**ACTIVITY:** For this exercise, reproduce the entries below exactly, but only from the line containing "theorem State.clampOp_dsMem (s" through the line containing "theorem State.clampOp_basin (s", both included.

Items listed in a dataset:
******
/-! ### bb -/

@[simp] theorem State.bb_now (s : State) (c v : Nat) (d : List Byte) : (s.bb c v d).now = s.now := by unfold State.bb; dsimp only; split; rfl; split; simp; split <;> simp
@[simp] theorem State.bb_fresh (s : State) (c v : Nat) (d : List Byte) : (s.bb c v d).fresh = s.fresh := by unfold State.bb; dsimp only; split; rfl; split; simp; split <;> simp
@[simp] theorem State.bb_pending (s : State) (c v : Nat) (d : List Byte) : (s.bb c v d).pending = s.pending := by unfold State.bb; dsimp only; split; rfl; split; simp; split <;> simp
@[simp] theorem State.bb_variant (s : State) (c v : Nat) (d : List Byte) : (s.bb c v d).variant = s.variant := by unfold State.bb; dsimp only; split; rfl; split; simp; split <;> simp
@[simp] theorem State.bb_guard (s : State) (c v : Nat) (d : List Byte) : (s.bb c v d).guard = s.guard := by unfold State.bb; dsimp only; split; rfl; split; simp; split <;> simp
@[simp] theorem State.bb_host (s : State) (c v : Nat) (d : List Byte) : (s.bb c v d).host = s.host := by unfold State.bb; dsimp only; split; rfl; split; simp; split <;> simp
@[simp] theorem State.bb_power (s : State) (c v : Nat) (d : List Byte) : (s.bb c v d).power = s.power := by unfold State.bb; dsimp only; split; rfl; split; simp; split <;> simp
@[simp] theorem State.bb_mram (s : State) (c v : Nat) (d : List Byte) : (s.bb c v d).mram = s.mram := by unfold State.bb; dsimp only; split; rfl; split; simp; split <;> simp
@[simp] theorem State.bb_jtag (s : State) (c v : Nat) (d : List Byte) : (s.bb c v d).jtag = s.jtag := by unfold State.bb; dsimp only; split; rfl; split; simp; split <;> simp
@[simp] theorem State.bb_tb (s : State) (c v : Nat) (d : List Byte) : (s.bb c v d).tb = s.tb := by unfold State.bb; dsimp only; split; rfl; split; simp; split <;> simp
@[simp] theorem State.bb_net (s : State) (c v : Nat) (d : List Byte) : (s.bb c v d).net = s.net := by unfold State.bb; dsimp only; split; rfl; split; simp; split <;> simp
@[simp] theorem State.bb_knots (s : State) (c v : Nat) (d : List Byte) : (s.bb c v d).knots = s.knots := by unfold State.bb; dsimp only; split; rfl; split; simp; split <;> simp
@[simp] theorem State.bb_gauges (s : State) (c v : Nat) (d : List Byte) : (s.bb c v d).gauges = s.gauges := by unfold State.bb; dsimp only; split; rfl; split; simp; split <;> simp
@[simp] theorem State.bb_gens (s : State) (c v : Nat) (d : List Byte) : (s.bb c v d).gens = s.gens := by unfold State.bb; dsimp only; split; rfl; split; simp; split <;> simp
@[simp] theorem State.bb_deep (s : State) (c v : Nat) (d : List Byte) : (s.bb c v d).deep = s.deep := by unfold State.bb; dsimp only; split; rfl; split; simp; split <;> simp
@[simp] theorem State.bb_chip (s : State) (c v : Nat) (d : List Byte) : (s.bb c v d).chip = s.chip := by unfold State.bb; dsimp only; split; rfl; split; simp; split <;> simp
@[simp] theorem State.bb_clocks (s : State) (c v : Nat) (d : List Byte) : (s.bb c v d).clocks = s.clocks := by unfold State.bb; dsimp only; split; rfl; split; simp; split <;> simp
@[simp] theorem State.bb_pins (s : State) (c v : Nat) (d : List Byte) : (s.bb c v d).pins = s.pins := by unfold State.bb; dsimp only; split; rfl; split; simp; split <;> simp
@[simp] theorem State.bb_dies (s : State) (c v : Nat) (d : List Byte) : (s.bb c v d).dies = s.dies := by unfold State.bb; dsimp only; split; rfl; split; simp; split <;> simp
@[simp] theorem State.bb_dsMem (s : State) (c v : Nat) (d : List Byte) : (s.bb c v d).dsMem = s.dsMem := by unfold State.bb; dsimp only; split; rfl; split; simp; split <;> simp
@[simp] theorem State.bb_basin (s : State) (c v : Nat) (d : List Byte) : (s.bb c v d).basin = s.basin := by unfold State.bb; dsimp only; split; rfl; split; simp; split <;> simp
@[simp] theorem State.bb_ram (s : State) (c v : Nat) (d : List Byte) : (s.bb c v d).ram = s.ram := by unfold State.bb; dsimp only; split; rfl; split; simp; split <;> simp

/-! ### ignoreOp -/

@[simp] theorem State.ignoreOp_now (s : State) (l : Nat × Nat) (a : Source) (c : Cause) : (s.ignoreOp l a c).now = s.now := by unfold State.ignoreOp; dsimp only; split <;> simp
@[simp] theorem State.ignoreOp_fresh (s : State) (l : Nat × Nat) (a : Source) (c : Cause) : (s.ignoreOp l a c).fresh = s.fresh := by unfold State.ignoreOp; dsimp only; split <;> simp
@[simp] theorem State.ignoreOp_pending (s : State) (l : Nat × Nat) (a : Source) (c : Cause) : (s.ignoreOp l a c).pending = s.pending := by unfold State.ignoreOp; dsimp only; split <;> simp
@[simp] theorem State.ignoreOp_variant (s : State) (l : Nat × Nat) (a : Source) (c : Cause) : (s.ignoreOp l a c).variant = s.variant := by unfold State.ignoreOp; dsimp only; split <;> simp
@[simp] theorem State.ignoreOp_guard (s : State) (l : Nat × Nat) (a : Source) (c : Cause) : (s.ignoreOp l a c).guard = s.guard := by unfold State.ignoreOp; dsimp only; split <;> simp
@[simp] theorem State.ignoreOp_host (s : State) (l : Nat × Nat) (a : Source) (c : Cause) : (s.ignoreOp l a c).host = s.host := by unfold State.ignoreOp; dsimp only; split <;> simp
@[simp] theorem State.ignoreOp_power (s : State) (l : Nat × Nat) (a : Source) (c : Cause) : (s.ignoreOp l a c).power = s.power := by unfold State.ignoreOp; dsimp only; split <;> simp
@[simp] theorem State.ignoreOp_mram (s : State) (l : Nat × Nat) (a : Source) (c : Cause) : (s.ignoreOp l a c).mram = s.mram := by unfold State.ignoreOp; dsimp only; split <;> simp
@[simp] theorem State.ignoreOp_jtag (s : State) (l : Nat × Nat) (a : Source) (c : Cause) : (s.ignoreOp l a c).jtag = s.jtag := by unfold State.ignoreOp; dsimp only; split <;> simp
@[simp] theorem State.ignoreOp_tb (s : State) (l : Nat × Nat) (a : Source) (c : Cause) : (s.ignoreOp l a c).tb = s.tb := by unfold State.ignoreOp; dsimp only; split <;> simp
@[simp] theorem State.ignoreOp_net (s : State) (l : Nat × Nat) (a : Source) (c : Cause) : (s.ignoreOp l a c).net = s.net := by unfold State.ignoreOp; dsimp only; split <;> simp
@[simp] theorem State.ignoreOp_knots (s : State) (l : Nat × Nat) (a : Source) (c : Cause) : (s.ignoreOp l a c).knots = s.knots := by unfold State.ignoreOp; dsimp only; split <;> simp
@[simp] theorem State.ignoreOp_gauges (s : State) (l : Nat × Nat) (a : Source) (c : Cause) : (s.ignoreOp l a c).gauges = s.gauges := by unfold State.ignoreOp; dsimp only; split <;> simp
@[simp] theorem State.ignoreOp_gens (s : State) (l : Nat × Nat) (a : Source) (c : Cause) : (s.ignoreOp l a c).gens = s.gens := by unfold State.ignoreOp; dsimp only; split <;> simp
@[simp] theorem State.ignoreOp_deep (s : State) (l : Nat × Nat) (a : Source) (c : Cause) : (s.ignoreOp l a c).deep = s.deep := by unfold State.ignoreOp; dsimp only; split <;> simp
@[simp] theorem State.ignoreOp_chip (s : State) (l : Nat × Nat) (a : Source) (c : Cause) : (s.ignoreOp l a c).chip = s.chip := by unfold State.ignoreOp; dsimp only; split <;> simp
@[simp] theorem State.ignoreOp_clocks (s : State) (l : Nat × Nat) (a : Source) (c : Cause) : (s.ignoreOp l a c).clocks = s.clocks := by unfold State.ignoreOp; dsimp only; split <;> simp
@[simp] theorem State.ignoreOp_pins (s : State) (l : Nat × Nat) (a : Source) (c : Cause) : (s.ignoreOp l a c).pins = s.pins := by unfold State.ignoreOp; dsimp only; split <;> simp
@[simp] theorem State.ignoreOp_dies (s : State) (l : Nat × Nat) (a : Source) (c : Cause) : (s.ignoreOp l a c).dies = s.dies := by unfold State.ignoreOp; dsimp only; split <;> simp
@[simp] theorem State.ignoreOp_dsMem (s : State) (l : Nat × Nat) (a : Source) (c : Cause) : (s.ignoreOp l a c).dsMem = s.dsMem := by unfold State.ignoreOp; dsimp only; split <;> simp
@[simp] theorem State.ignoreOp_basin (s : State) (l : Nat × Nat) (a : Source) (c : Cause) : (s.ignoreOp l a c).basin = s.basin := by unfold State.ignoreOp; dsimp only; split <;> simp
@[simp] theorem State.ignoreOp_ram (s : State) (l : Nat × Nat) (a : Source) (c : Cause) : (s.ignoreOp l a c).ram = s.ram := by unfold State.ignoreOp; dsimp only; split <;> simp

/-! ### clampOp -/

@[simp] theorem State.clampOp_now (s : State) (l : Nat × Nat) (n : Nat) (a : Source) (x y : Int) : (s.clampOp l n a x y).now = s.now := by unfold State.clampOp; dsimp only; split <;> simp
@[simp] theorem State.clampOp_fresh (s : State) (l : Nat × Nat) (n : Nat) (a : Source) (x y : Int) : (s.clampOp l n a x y).fresh = s.fresh := by unfold State.clampOp; dsimp only; split <;> simp
@[simp] theorem State.clampOp_pending (s : State) (l : Nat × Nat) (n : Nat) (a : Source) (x y : Int) : (s.clampOp l n a x y).pending = s.pending := by unfold State.clampOp; dsimp only; split <;> simp
@[simp] theorem State.clampOp_variant (s : State) (l : Nat × Nat) (n : Nat) (a : Source) (x y : Int) : (s.clampOp l n a x y).variant = s.variant := by unfold State.clampOp; dsimp only; split <;> simp
@[simp] theorem State.clampOp_guard (s : State) (l : Nat × Nat) (n : Nat) (a : Source) (x y : Int) : (s.clampOp l n a x y).guard = s.guard := by unfold State.clampOp; dsimp only; split <;> simp
@[simp] theorem State.clampOp_host (s : State) (l : Nat × Nat) (n : Nat) (a : Source) (x y : Int) : (s.clampOp l n a x y).host = s.host := by unfold State.clampOp; dsimp only; split <;> simp
@[simp] theorem State.clampOp_power (s : State) (l : Nat × Nat) (n : Nat) (a : Source) (x y : Int) : (s.clampOp l n a x y).power = s.power := by unfold State.clampOp; dsimp only; split <;> simp
@[simp] theorem State.clampOp_mram (s : State) (l : Nat × Nat) (n : Nat) (a : Source) (x y : Int) : (s.clampOp l n a x y).mram = s.mram := by unfold State.clampOp; dsimp only; split <;> simp
@[simp] theorem State.clampOp_jtag (s : State) (l : Nat × Nat) (n : Nat) (a : Source) (x y : Int) : (s.clampOp l n a x y).jtag = s.jtag := by unfold State.clampOp; dsimp only; split <;> simp
@[simp] theorem State.clampOp_tb (s : State) (l : Nat × Nat) (n : Nat) (a : Source) (x y : Int) : (s.clampOp l n a x y).tb = s.tb := by unfold State.clampOp; dsimp only; split <;> simp
@[simp] theorem State.clampOp_net (s : State) (l : Nat × Nat) (n : Nat) (a : Source) (x y : Int) : (s.clampOp l n a x y).net = s.net := by unfold State.clampOp; dsimp only; split <;> simp
@[simp] theorem State.clampOp_knots (s : State) (l : Nat × Nat) (n : Nat) (a : Source) (x y : Int) : (s.clampOp l n a x y).knots = s.knots := by unfold State.clampOp; dsimp only; split <;> simp
@[simp] theorem State.clampOp_gauges (s : State) (l : Nat × Nat) (n : Nat) (a : Source) (x y : Int) : (s.clampOp l n a x y).gauges = s.gauges := by unfold State.clampOp; dsimp only; split <;> simp
@[simp] theorem State.clampOp_gens (s : State) (l : Nat × Nat) (n : Nat) (a : Source) (x y : Int) : (s.clampOp l n a x y).gens = s.gens := by unfold State.clampOp; dsimp only; split <;> simp
@[simp] theorem State.clampOp_deep (s : State) (l : Nat × Nat) (n : Nat) (a : Source) (x y : Int) : (s.clampOp l n a x y).deep = s.deep := by unfold State.clampOp; dsimp only; split <;> simp
@[simp] theorem State.clampOp_chip (s : State) (l : Nat × Nat) (n : Nat) (a : Source) (x y : Int) : (s.clampOp l n a x y).chip = s.chip := by unfold State.clampOp; dsimp only; split <;> simp
@[simp] theorem State.clampOp_clocks (s : State) (l : Nat × Nat) (n : Nat) (a : Source) (x y : Int) : (s.clampOp l n a x y).clocks = s.clocks := by unfold State.clampOp; dsimp only; split <;> simp
@[simp] theorem State.clampOp_pins (s : State) (l : Nat × Nat) (n : Nat) (a : Source) (x y : Int) : (s.clampOp l n a x y).pins = s.pins := by unfold State.clampOp; dsimp only; split <;> simp
@[simp] theorem State.clampOp_dies (s : State) (l : Nat × Nat) (n : Nat) (a : Source) (x y : Int) : (s.clampOp l n a x y).dies = s.dies := by unfold State.clampOp; dsimp only; split <;> simp
@[simp] theorem State.clampOp_dsMem (s : State) (l : Nat × Nat) (n : Nat) (a : Source) (x y : Int) : (s.clampOp l n a x y).dsMem = s.dsMem := by unfold State.clampOp; dsimp only; split <;> simp
@[simp] theorem State.clampOp_basin (s : State) (l : Nat × Nat) (n : Nat) (a : Source) (x y : Int) : (s.clampOp l n a x y).basin = s.basin := by unfold State.clampOp; dsimp only; split <;> simp
@[simp] theorem State.clampOp_ram (s : State) (l : Nat × Nat) (n : Nat) (a : Source) (x y : Int) : (s.clampOp l n a x y).ram = s.ram := by unfold State.clampOp; dsimp only; split <;> simp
******
**WRITTEN ANSWER:**
@[simp] theorem State.clampOp_dsMem (s : State) (l : Nat × Nat) (n : Nat) (a : Source) (x y : Int) : (s.clampOp l n a x y).dsMem = s.dsMem := by unfold State.clampOp; dsimp only; split <;> simp
@[simp] theorem State.clampOp_basin (s : State) (l : Nat × Nat) (n : Nat) (a : Source) (x y : Int) : (s.clampOp l n a x y).basin = s.basin := by unfold State.clampOp; dsimp only; split <;> simp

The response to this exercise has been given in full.